В конце концов меня это начинало раздражать. Ворвалась в мою жизнь, назначила встречу у метро «Тургеневская», опоздала, я прождала двадцать минут, и вместо элементарного чувства вины — напор, и ничего, кроме напора. Говорит со мной начальственным тоном с какой-то установкой на мою от неё зависимость. По какому праву? Ну и что, что бывшие соседи? Она давно переехала с мужем в новый район, общение перешло на уровень вежливости: поздравить с Новым годом, позво­нить и узнать, все ли здоровы, иногда под настроение поговорить «за жизнь». Так нет, позвонила чуть свет: «Жду тебя у "Тургеневской" - неотложное дело».

-   Я слушаю тебя, Ира, только, пожалуйста, объяс­ни всё толком.

-   Если толком, то надо рассказывать долго и в под­робностях. А у меня на это времени нет.

-   Ну хорошо, что ты от меня хочешь?

-   Я хочу, чтобы мы с тобой в эту субботу поехали на дачу к одной общей знакомой. Дача далеко, а пото­му с ночёвкой. Уедем в пятницу вечером, переночуем, а в субботу вечером домой. Знакомую зовут Лена. Помнишь, как-то была у нас в гостях - высокая, пол­ная, Леной зовут, парикмахерша из салона?

-   Помню Лену. Только у неё дачи нет, она вообще с мужем в Америку укатила уже два года назад.

-   Ну и ладно, кто это знает? Мы едем к Лене на да­чу. С ночёвкой.

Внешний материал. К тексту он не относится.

-- ==== Sys2Proof/Machine/Dispatch.lean ====
section
/-! DEFINITION. Machine/Dispatch.lean: one arm per command, each a direct call of its meaning. -/

namespace Sys2Proof.Machine
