/-- Splice (R286, R293): a member notes the joining node, and the holder queues its request and grants the next; a grant begins
the splice at the node that is no member, and at a member it turns the routes and sends MARKs on ring A; a MARK on ring A in step 1 is
noted at the joining node, and the last one opens ring A there; the neighbour confirmed by ECHO in step 3 starts the drain of ring B;
an accepted TABLE on a node in no splice replaces both tables; an abort at the joining node closes its sets, counted and recorded; a
splicing node without a grant asks again. -/
def Obligations.SpliceCommands : Prop :=
  (∀ (serial i : Nat) (d e f : Dev) (q : List Instr), e = lineSeen 0x20 d → isMember e = true → (tget e.srn.members i).st ≠ .live →
    f = { e with
      srn.members := tset e.srn.members i { tget e.srn.members i with st := .joining, serial, pos := posGuess e.srn.index i } } →
    exec (.spliceReq serial i) ⟨d, q⟩ =
      .next ⟨if holderOf f = f.srn.index then spliceGrant { f with srn.spliceQ := f.srn.spliceQ ++ [i] } else f, q⟩) ∧
  (∀ (i : Nat) (d e f : Dev) (q : List Instr), e = lineSeen 0x21 d → d.isM = false → e.pwr.unfurl ≠ .listening →
    e.pwr.mode.ringOn = true → f = { e with srn.splice := some { index := i, startT := e.time } } →
    exec (.spliceGo i) ⟨d, q⟩ = .next ⟨if isMember f then topoChange (marksA f) else f, q⟩) ∧
  (∀ (src : Nat) (d : Dev) (q : List Instr) (sp : SpliceSt), d.isM = false → d.pwr.mode.ringOn = true → d.srn.splice = some sp →
    marksDone { sp with marks := src :: sp.marks } d = false →
    exec (.mark src false) ⟨d, q⟩ = .next ⟨{ d with
      srn.splice := some { sp with marks := src :: sp.marks }
      srn.cnt := bump d.srn.cnt 1 }, q⟩) ∧
  (∀ (src : Nat) (d : Dev) (q : List Instr) (sp : SpliceSt), d.isM = false → d.pwr.mode.ringOn = true → d.srn.splice = some sp →
    sp.step = 1 → sp.index = d.srn.index → sp.leaving = false → marksDone { sp with marks := src :: sp.marks } d = true →
    exec (.mark src false) ⟨d, q⟩ = .next ⟨portTrain .west { d with
      srn.splice := some { sp with step := 2, marks := [] }
      srn.cnt := bump d.srn.cnt 1
      srn.bypassA := false }, q⟩) ∧
  (∀ (side : Side) (serial i : Nat) (m : Member) (sp : SpliceSt) (d : Dev) (q : List Instr), d.isM = false → d.pwr.mode.ringOn = true →
    tfind d.srn.members (fun _ m => m.serial = serial) = some (i, m) → d.srn.splice = some sp → sp.step = 3 →
    exec (.echo side serial) ⟨d, q⟩ = .next ⟨markB { sp with marks := [] }
      (portMod side (fun p => { p with peer := some i }) { d with srn.cnt := bump d.srn.cnt 1 }), q⟩) ∧
  (∀ (c : Cell) (ms : List (Nat × Member)) (ws : List (Win × WinSt)) (d e f : Dev) (q : List Instr), acceptCell c 0x14 true d = (true, e) →
    e.srn.splice = none → f = { e with srn.members := ms.foldl (fun t x => tset t x.1 x.2) [], hst.wins := ws.take 64 } →
    exec (.table c ms ws) ⟨d, q⟩ = .next ⟨topoChange (ringUpdate { f with srn.holder := holderOf f }), q⟩) ∧
  (∀ (step cause : Nat) (d e : Dev) (q : List Instr), e = lineSeen 0x22 d → e.isM = false → e.pwr.mode.ringOn = true →
    isMember e = false →
    exec (.spliceAbort e.srn.index step cause) ⟨d, q⟩ = .next ⟨{ (post 0x2003 1 e.srn.index step cause 0
      { e with srn.cnt := bump e.srn.cnt 15, srn.splice := none }) with srn.bypassA := true, srn.bypassB := true }, q⟩) ∧
  (∀ (d : Dev) (q : List Instr), d.isM = false → d.pwr.mode = .splice → d.srn.splice = none →
    exec .spliceRequestAgain ⟨d, q⟩ = .next ⟨{ d with srn.rlq := d.srn.rlq ++ [(0x20, [d.pst.nv.serial, d.srn.index])] }, q⟩)

/-- Port control (R294): enabling a Disabled port of a node with an open set puts it in training; disabling one that is up, while
the other is enabled, drains it: a MARK goes out and the routes turn; the end of the drain folds the ring around the port, which reads
Disabled; where the port's enable was latched meanwhile, it trains again. -/
def Obligations.PortControl : Prop :=
  (∀ (side : Side) (d : Dev) (q : List Instr), blockOn 7 d = true → d.isM = false → (portOf d side).st = .disabled →
    (d.srn.bypassA = false ∨ d.srn.bypassB = false) →
    exec (.srnCtlPortEn side true) ⟨d, q⟩ = .next ⟨portMod side (fun p => { p with en := true, st := .training, retrains := p.retrains + 1 }) d, q⟩) ∧
  (∀ (side : Side) (d : Dev) (q : List Instr), blockOn 7 d = true → d.isM = false → (portOf d side).st = .up →
    (portOf d (otherSide side)).en = true →
    exec (.srnCtlPortEn side false) ⟨d, q⟩ = .next ⟨topoChange (sendCell 0x17 ((portOf d side).peer.getD 0) 0 0 (decide (side = .west)) 0 false []
      (portMod side (fun p => { p with en := false, st := .draining }) d)), q⟩) ∧
  (∀ (side : Side) (d : Dev) (q : List Instr), (portOf d side).st = .draining → (portOf d side).rejoin = false → leaving d = false →
    exec (.portDrainEnd side) ⟨d, q⟩ = .next ⟨portMod side (fun p => { p with st := .disabled }) (linkDead side d), q⟩) ∧
  (∀ (side : Side) (d : Dev) (q : List Instr), (portOf d side).st = .pending → (portOf d side).rejoin = false → (portOf d side).en = true →
    exec (.portDrainEnd side) ⟨d, q⟩ = .next ⟨portMod side (fun p => { p with st := .training, retrains := p.retrains + 1 }) d, q⟩)

/-- MAP_UPDATE_APPLY (R71–R76): with room in the tail the first update whose line is not under recompute applies; when it is a
move's, or the host's, a write of a row whose condition holds, its frond has the entry it writes, the record of it is the tail's last, and every
other frond's entry stands; with the tail full it waits, counted and recorded once; once a dump has begun nothing applies; a lap
beyond its time is counted and recorded once. -/
def Obligations.MapUpdateApplied : Prop :=
  (∀ (d : Dev) (q : List Instr) (i s : Nat) (p : Bool) (u : Upd), d.pwr.dumping = false → twf d.map.ent = true →
    updFront d = some i → d.map.updq[i]? = some u → tailRoom d = true → condOk d u = true →
    (u.op = .setRow s p ∨ u.op = .moveRow s p) →
    (u.why = .host ∨ u.why = .gc ∨ u.why = .wear ∨ u.why = .refresh ∨ u.why = .evacuate) →
    ∃ t, exec .mapUpdateApply ⟨d, q⟩ = .next ⟨t, q⟩ ∧ mapGet t u.frond = updEntry u.op (mapGet d u.frond) ∧
      (∀ g, g ≠ u.frond → mapGet t g = mapGet d g) ∧ t.map.updq = d.map.updq.eraseIdx i ∧
      t.map.tail = d.map.tail ++ [{ frond := u.frond, entry := (updEntry u.op (mapGet d u.frond)).core, jseq := d.map.jseq }] ∧
      t.map.err = d.map.err ∧ t.map.limit = d.map.limit) ∧
  (∀ (d : Dev) (q : List Instr) (i : Nat) (u : Upd), d.pwr.dumping = false → updFront d = some i → d.map.updq[i]? = some u →
    tailRoom d = false → u.waited = false →
    exec .mapUpdateApply ⟨d, q⟩ = .next ⟨post 0x3025 1 d.map.tail.length d.map.jseq 0 0 { d with
      map.updq := d.map.updq.set i { u with waited := true }
      map.cnt := bump d.map.cnt 7 }, q⟩) ∧
  (∀ (d : Dev) (q : List Instr), d.pwr.dumping = true → exec .mapUpdateApply ⟨d, q⟩ = .next ⟨d, q⟩) ∧
  (∀ (d : Dev) (q : List Instr) (l : Lap), d.map.lap = some l → l.late = false →
    exec .mapLapLate ⟨d, q⟩ = .next ⟨post 0x3024 2 (d.map.lapSeq + 1) (msOf (d.time - l.startT)) l.fronds 0 { d with
      map.lap := some { l with late := true }
      map.cnt := bump d.map.cnt 10 }, q⟩)

/-- LANE_OFFER (R76, R165, R168, R178, R183, R187): the lane offered next, at the turn of a consumer that takes it (one that programs
only while fewer than two of its sorus-blocks await their passes), carries what that consumer does, and the turn moves on; the
journal's set takes 8,192 records of the tail in 32 rows; a further reset of a Resetting lane, paid for by its reservation, starts and
takes what the lane has left; a lane out of its turn is offered to no one. -/
def Obligations.LaneOffers : Prop :=
  (∀ (lane : Nat) (who : Consumer) (ts : Trouble) (d e : Dev) (q : List Instr), d.periodsOn = true → (tget d.med.lanes lane).st = .idle →
    laneNext d = some lane → d.med.turn = groupOf who → (awaiting d lane < 2 ∨ ∃ n, who = .reset n) → e = offerTo lane who ts d →
    took d e = true →
    exec (.laneOffer lane who ts) ⟨d, q⟩ = .next ⟨{ e with med.offered := lane, med.turn := (groupOf who + 1) % 4 }, q⟩) ∧
  (∀ (lane k key : Nat) (ts : Trouble) (d e : Dev), payer d [21] none lane = some k → 8192 ≤ d.map.tail.length → verOk d = true →
    d.map.mediaJ.length + 8192 ≤ journalMax → metaOpen .journal lane d = (some key, e) →
    offerTo lane .journal ts d = metaSet lane key .journal 8192 ((List.range 32).map fun i =>
      ((((((e.map.tail.take 8192).drop (256 * i)).take 256).head?.map (·.jseq)).getD 0) % 2 ^ 32,
        linesOfBytes ((((e.map.tail.take 8192).drop (256 * i)).take 256).flatMap JRec.bytes))) (pay k lane false e)) ∧
  (∀ (lane nsb k : Nat) (ts : Trouble) (d e : Dev) (q : List Instr), d.periodsOn = true → (tget d.med.lanes lane).st = .resetting →
    readOnlyLane d lane = false → payer d (if sporeCount d lane < 2 then [23, 27] else [27]) none lane = some k → nsb / 1344 = lane →
    (tget d.med.sb nsb).waited = false → e = resetStart nsb d → d.med.ops.length < e.med.ops.length →
    exec (.laneOffer lane (.reset nsb) ts) ⟨d, q⟩ = .next ⟨{ e with
      stw.plan.left := tmod e.stw.plan.left k fun n => n - 1
      stw.plan.lanesUsed := tset e.stw.plan.lanesUsed lane e.stw.plan.yield }, q⟩) ∧
  (∀ (lane : Nat) (who : Consumer) (ts : Trouble) (d : Dev) (q : List Instr), laneNext d ≠ some lane →
    (tget d.med.lanes lane).st ≠ .resetting → exec (.laneOffer lane who ts) ⟨d, q⟩ = .next ⟨d, q⟩)

/-- A lane's work ends (R93, R159, R166–R172): a lifted pin tries every waiting wave and reset; a wave that ends well puts its pages on
media and starts the next, the fifth verifies the set; a plane-block's good reset counts a cycle and clears its step; an operation is
suspended, resumed within its limit, and a reset stalled, counted and recorded; a die that fails is kept, its operations end and its
lanes close; a clean verify pass that is not the last is noted. -/
def Obligations.LaneEnds : Prop :=
  (∀ (id : Nat) (d : Dev) (q : List Instr), exec (.pinLift id) ⟨d, q⟩ =
    .next ⟨resetKick (waveKick { d with rp.reqs := updWhere d.rp.reqs (·.id = id) fun r => { r with pinned := false } }), q⟩) ∧
  (∀ (lane : Nat) (d e : Dev) (q : List Instr) (st : Machine.PSet), d.med.sets.find? (·.lane = lane) = some st → st.wave < 4 →
    (d.med.ops.filter fun o => o.lane = lane && !o.reset) ≠ [] →
    e = pagesVerified st ((d.med.ops.filter fun o => o.lane = lane && !o.reset).map (·.pos))
      (((d.med.ops.filter fun o => o.lane = lane && !o.reset).map (·.pos)).foldl (fun d p => dieGood (laneDie lane p) d)
        { d with med.ops := d.med.ops.filter fun o => !(o.lane = lane && !o.reset) }) →
    exec (.programWaveDone lane 0) ⟨d, q⟩ = .next ⟨waveStart lane
      { e with med.sets := updWhere e.med.sets (·.lane = lane) fun s => { s with wave := s.wave + 1 } }, q⟩) ∧
  (∀ (lane : Nat) (d e : Dev) (q : List Instr) (st : Machine.PSet), d.med.sets.find? (·.lane = lane) = some st → st.wave = 4 →
    (d.med.ops.filter fun o => o.lane = lane && !o.reset) ≠ [] →
    e = pagesVerified st ((d.med.ops.filter fun o => o.lane = lane && !o.reset).map (·.pos))
      (((d.med.ops.filter fun o => o.lane = lane && !o.reset).map (·.pos)).foldl (fun d p => dieGood (laneDie lane p) d)
        { d with med.ops := d.med.ops.filter fun o => !(o.lane = lane && !o.reset) }) →
    exec (.programWaveDone lane 0) ⟨d, q⟩ = .next ⟨setVerified { st with wave := 5 } e, q⟩) ∧
  (∀ (lane pos k : Nat) (d : Dev) (q : List Instr) (o : Op), (d.med.ops.find? fun o => o.lane = lane && o.pos = pos && o.reset) = some o →
    k = serving d.med lane (o.nsb % 1344) pos →
    exec (.resetDone lane pos true) ⟨d, q⟩ = .next ⟨laneIdle lane (resetEnd o.nsb (blogAdd 1 (laneDie lane pos) (lane % 4) (k % 1344)
      (min 16777215 ((tget d.med.pb k).cycles + 1)) (dieGood (laneDie lane pos) { d with
        med.ops := d.med.ops.filter fun o => !(o.lane = lane && o.pos = pos)
        med.pb := tset d.med.pb k { tget d.med.pb k with
          cycles := min 16777215 ((tget d.med.pb k).cycles + 1), step := 0 } }))), q⟩) ∧
  (∀ (lane pos : Nat) (d : Dev) (q : List Instr) (o : Op), opAt d lane pos = some o → o.stalled = false → o.suspended = false →
    o.resumeT = none → awaited d lane pos = false →
    exec (.operationSuspended lane pos) ⟨d, q⟩ = .next ⟨{ d with
      med.ops := updWhere d.med.ops (fun o => o.lane = lane && o.pos = pos) fun o => { o with suspended := true, suspT := d.time }
      med.cnt := bump d.med.cnt 5 }, q⟩) ∧
  (∀ (lane pos us : Nat) (d : Dev) (q : List Instr) (o : Op), opAt d lane pos = some o → o.suspended = true →
    o.suspUs + us ≤ (if o.reset = true then d.med.rStallNow * 1000 else d.med.pStallNow) →
    exec (.operationResume lane pos us) ⟨d, q⟩ = .next ⟨{ d with
      med.ops := updWhere d.med.ops (fun o => o.lane = lane && o.pos = pos) fun x =>
        { x with suspended := false, suspUs := o.suspUs + us, resumeT := some d.time } }, q⟩) ∧
  (∀ (lane pos us : Nat) (d : Dev) (q : List Instr) (o : Op), opAt d lane pos = some o → o.stalled = false → o.reset = true →
    exec (.operationStall lane pos us) ⟨d, q⟩ = .next ⟨post 0x5003 1 (laneDie lane pos) (lane % 4)
      (serving d.med lane (o.nsb % 1344) pos % 1344) (us / 1000) { d with
      med.ops := updWhere d.med.ops (fun o => o.lane = lane && o.pos = pos) fun o => { o with stalled := true, suspended := false, suspUs := us }
      med.cnt := bump d.med.cnt 6 }, q⟩) ∧
  (∀ (ch die ops k : Nat) (d e : Dev) (q : List Instr) (x : Die), k = 16 * ch + die → tget d.med.dies k = x → x.failed = false →
    e = post 0x500A 3 k ops 0 0 (dieKeep k { x with failed := true, ops := max ops x.ops } d) →
    exec (.dieFailed ch die ops) ⟨d, q⟩ = .next ⟨((List.range 4).map fun q => (planeAt k q).1).foldl (fun d l => laneClose l d) { e with
      med.ops := e.med.ops.filter fun o => !(((List.range 4).map fun q => (planeAt k q).1).contains o.lane && o.pos = (planeAt k 0).2) }, q⟩) ∧
  (∀ (nsb pos : Nat) (d : Dev) (q : List Instr), d.periodsOn = true → (tget d.med.sb nsb).st = .full → pos ∈ (tget d.med.sb nsb).passLeft →
    ((tget d.med.sb nsb).passLeft.filter (· ≠ pos)) ≠ [] → (passFirst d = [] ∨ nsb ∈ passFirst d) →
    exec (.verifyPassDone nsb pos [] []) ⟨d, q⟩ = .next ⟨mediaGrant 2 (32 * (tget d.med.sb nsb).page) { d with
      med.cnt := bump d.med.cnt 8
      stw.plan.passQ := d.stw.plan.passQ - 1
      med.sb := tset d.med.sb nsb { tget d.med.sb nsb with passLeft := (tget d.med.sb nsb).passLeft.filter (· ≠ pos) } }, q⟩)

Потихоньку начинаю прозревать. Мы не едем на дачу, а вроде как едем. Меня берут в сообщники. Со мной хотят договориться.

-   Костя? Я ему должна позвонить и всё сказать?

-   Да не надо звонить. Вот именно - не звони. А то мы на даче, а ты звонишь: "Костя, позови Иру..." По­лучится накладка.

Теперь мне уже всё понятно. Ира закрутила какой-то роман, она хочет вырваться на свободу из-под муж­ниной опеки. А я должна затаиться, не звонить, не на­портить. Она, Ира, со мной на даче.

Ничего мне это не стоило. Ира смотрела на меня твёрдым немигающим взглядом. Она будто не об одолжении просила, а приказывала, требовала. И я для самой себя неожиданно сказала:

-   Нет. Не могу. Обойдись, пожалуйста, без меня. Врать не буду.

Вот на это она не рассчитывала. Да и я, честно ска­зать, тоже. Упрямство моё было скорее всего от её на­пора. Вот если бы попросила, поуговаривала...

-   Не можешь? Врать не хочешь? Конечно, враньё дело низкое, только такие, как я, могут врать. Прости, что побеспокоила. До свиданья.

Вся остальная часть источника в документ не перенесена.